### Task objective
Below are several entries. Transcribe exactly those lines that fall from the one with "loop is still" through the one with "decodeFormat Config.defaults .header16", end lines included.

Record set Block Start

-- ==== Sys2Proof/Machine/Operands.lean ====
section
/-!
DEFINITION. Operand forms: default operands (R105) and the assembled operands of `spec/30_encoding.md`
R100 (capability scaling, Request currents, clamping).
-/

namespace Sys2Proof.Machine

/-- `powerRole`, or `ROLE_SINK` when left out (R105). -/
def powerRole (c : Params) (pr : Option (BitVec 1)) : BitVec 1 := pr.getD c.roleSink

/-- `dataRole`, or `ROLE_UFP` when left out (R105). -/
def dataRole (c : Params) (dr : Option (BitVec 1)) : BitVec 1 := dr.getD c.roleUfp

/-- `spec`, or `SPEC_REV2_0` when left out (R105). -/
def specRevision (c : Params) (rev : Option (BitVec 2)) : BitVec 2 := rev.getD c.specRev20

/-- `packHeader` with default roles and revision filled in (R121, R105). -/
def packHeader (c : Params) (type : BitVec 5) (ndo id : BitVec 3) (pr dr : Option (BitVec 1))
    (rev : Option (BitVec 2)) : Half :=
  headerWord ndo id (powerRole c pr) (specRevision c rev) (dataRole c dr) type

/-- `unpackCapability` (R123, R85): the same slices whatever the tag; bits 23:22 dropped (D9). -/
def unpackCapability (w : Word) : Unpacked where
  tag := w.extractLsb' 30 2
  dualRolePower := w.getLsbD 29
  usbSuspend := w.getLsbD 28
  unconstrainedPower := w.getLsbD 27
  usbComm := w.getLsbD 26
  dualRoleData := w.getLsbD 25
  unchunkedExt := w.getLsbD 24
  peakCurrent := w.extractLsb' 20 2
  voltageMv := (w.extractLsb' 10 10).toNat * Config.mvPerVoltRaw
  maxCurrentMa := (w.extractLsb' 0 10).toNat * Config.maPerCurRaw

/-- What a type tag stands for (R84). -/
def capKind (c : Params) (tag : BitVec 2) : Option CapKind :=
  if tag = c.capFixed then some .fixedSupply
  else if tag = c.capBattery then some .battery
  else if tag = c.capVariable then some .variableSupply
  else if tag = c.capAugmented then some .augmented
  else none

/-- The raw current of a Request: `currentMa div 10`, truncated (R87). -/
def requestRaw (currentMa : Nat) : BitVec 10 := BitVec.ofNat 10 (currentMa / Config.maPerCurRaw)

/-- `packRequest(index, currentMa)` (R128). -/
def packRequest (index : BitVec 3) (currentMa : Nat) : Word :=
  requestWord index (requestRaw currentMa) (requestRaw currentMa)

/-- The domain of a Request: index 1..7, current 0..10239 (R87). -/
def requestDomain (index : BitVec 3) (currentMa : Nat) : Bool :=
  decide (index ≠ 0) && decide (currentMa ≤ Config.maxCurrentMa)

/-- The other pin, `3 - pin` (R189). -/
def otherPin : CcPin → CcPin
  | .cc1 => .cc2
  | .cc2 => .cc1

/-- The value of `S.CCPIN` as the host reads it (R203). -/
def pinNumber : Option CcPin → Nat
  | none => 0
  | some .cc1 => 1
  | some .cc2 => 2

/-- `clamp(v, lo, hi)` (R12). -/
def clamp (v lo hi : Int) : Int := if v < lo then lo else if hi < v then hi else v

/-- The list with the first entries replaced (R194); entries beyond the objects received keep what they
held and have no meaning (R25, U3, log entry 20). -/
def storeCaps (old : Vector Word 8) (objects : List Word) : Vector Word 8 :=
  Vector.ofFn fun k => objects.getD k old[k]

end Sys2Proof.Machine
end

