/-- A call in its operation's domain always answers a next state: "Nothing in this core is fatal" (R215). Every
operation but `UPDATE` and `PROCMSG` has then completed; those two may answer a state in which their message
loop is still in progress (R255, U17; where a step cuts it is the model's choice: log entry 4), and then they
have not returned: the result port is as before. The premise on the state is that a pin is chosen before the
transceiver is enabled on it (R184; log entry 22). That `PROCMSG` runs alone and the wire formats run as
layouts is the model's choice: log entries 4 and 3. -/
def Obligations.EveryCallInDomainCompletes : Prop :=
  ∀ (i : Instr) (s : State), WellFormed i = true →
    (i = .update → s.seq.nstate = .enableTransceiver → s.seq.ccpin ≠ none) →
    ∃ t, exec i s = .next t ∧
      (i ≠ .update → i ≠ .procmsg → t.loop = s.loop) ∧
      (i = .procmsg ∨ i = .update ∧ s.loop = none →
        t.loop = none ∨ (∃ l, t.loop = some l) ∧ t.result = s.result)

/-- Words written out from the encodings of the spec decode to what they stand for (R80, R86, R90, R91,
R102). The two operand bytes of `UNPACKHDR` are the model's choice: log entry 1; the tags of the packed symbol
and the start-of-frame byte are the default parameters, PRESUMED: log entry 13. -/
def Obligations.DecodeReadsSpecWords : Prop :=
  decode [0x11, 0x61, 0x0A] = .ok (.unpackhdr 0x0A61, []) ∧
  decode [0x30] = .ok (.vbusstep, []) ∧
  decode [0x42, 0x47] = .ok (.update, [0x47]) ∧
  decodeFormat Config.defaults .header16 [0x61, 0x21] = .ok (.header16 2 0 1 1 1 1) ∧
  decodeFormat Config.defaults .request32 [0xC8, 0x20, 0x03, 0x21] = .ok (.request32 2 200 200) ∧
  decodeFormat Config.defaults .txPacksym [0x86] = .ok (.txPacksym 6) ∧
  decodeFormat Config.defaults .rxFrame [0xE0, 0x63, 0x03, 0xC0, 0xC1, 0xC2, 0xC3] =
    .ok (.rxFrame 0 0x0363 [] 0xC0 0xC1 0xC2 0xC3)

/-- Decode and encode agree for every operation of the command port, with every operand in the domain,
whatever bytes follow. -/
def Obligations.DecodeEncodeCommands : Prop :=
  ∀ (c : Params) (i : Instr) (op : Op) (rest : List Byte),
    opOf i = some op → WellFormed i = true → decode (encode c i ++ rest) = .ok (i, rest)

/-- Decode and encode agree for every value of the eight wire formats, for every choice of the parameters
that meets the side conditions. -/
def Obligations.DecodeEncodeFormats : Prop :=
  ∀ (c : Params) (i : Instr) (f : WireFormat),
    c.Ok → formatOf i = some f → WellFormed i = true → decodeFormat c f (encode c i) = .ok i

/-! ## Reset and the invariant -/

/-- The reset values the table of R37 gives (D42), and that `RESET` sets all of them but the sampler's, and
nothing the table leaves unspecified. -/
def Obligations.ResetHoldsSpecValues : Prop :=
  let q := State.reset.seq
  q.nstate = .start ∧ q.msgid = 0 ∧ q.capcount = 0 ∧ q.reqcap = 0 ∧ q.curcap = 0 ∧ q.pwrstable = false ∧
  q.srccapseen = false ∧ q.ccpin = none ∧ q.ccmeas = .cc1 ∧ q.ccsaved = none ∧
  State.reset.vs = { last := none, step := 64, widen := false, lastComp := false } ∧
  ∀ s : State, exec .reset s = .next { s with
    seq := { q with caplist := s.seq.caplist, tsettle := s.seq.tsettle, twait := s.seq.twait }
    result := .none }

Record set Block End

### Your response
loop is still in progress (R255, U17; where a step cuts it is the model's choice: log entry 4), and then they
have not returned: the result port is as before. The premise on the state is that a pin is chosen before the
transceiver is enabled on it (R184; log entry 22). That `PROCMSG` runs alone and the wire formats run as
layouts is the model's choice: log entries 4 and 3. -/
def Obligations.EveryCallInDomainCompletes : Prop :=
  ∀ (i : Instr) (s : State), WellFormed i = true →
    (i = .update → s.seq.nstate = .enableTransceiver → s.seq.ccpin ≠ none) →
    ∃ t, exec i s = .next t ∧
      (i ≠ .update → i ≠ .procmsg → t.loop = s.loop) ∧
      (i = .procmsg ∨ i = .update ∧ s.loop = none →
        t.loop = none ∨ (∃ l, t.loop = some l) ∧ t.result = s.result)

/-- Words written out from the encodings of the spec decode to what they stand for (R80, R86, R90, R91,
R102). The two operand bytes of `UNPACKHDR` are the model's choice: log entry 1; the tags of the packed symbol
and the start-of-frame byte are the default parameters, PRESUMED: log entry 13. -/
def Obligations.DecodeReadsSpecWords : Prop :=
  decode [0x11, 0x61, 0x0A] = .ok (.unpackhdr 0x0A61, []) ∧
  decode [0x30] = .ok (.vbusstep, []) ∧
  decode [0x42, 0x47] = .ok (.update, [0x47]) ∧
  decodeFormat Config.defaults .header16 [0x61, 0x21] = .ok (.header16 2 0 1 1 1 1) ∧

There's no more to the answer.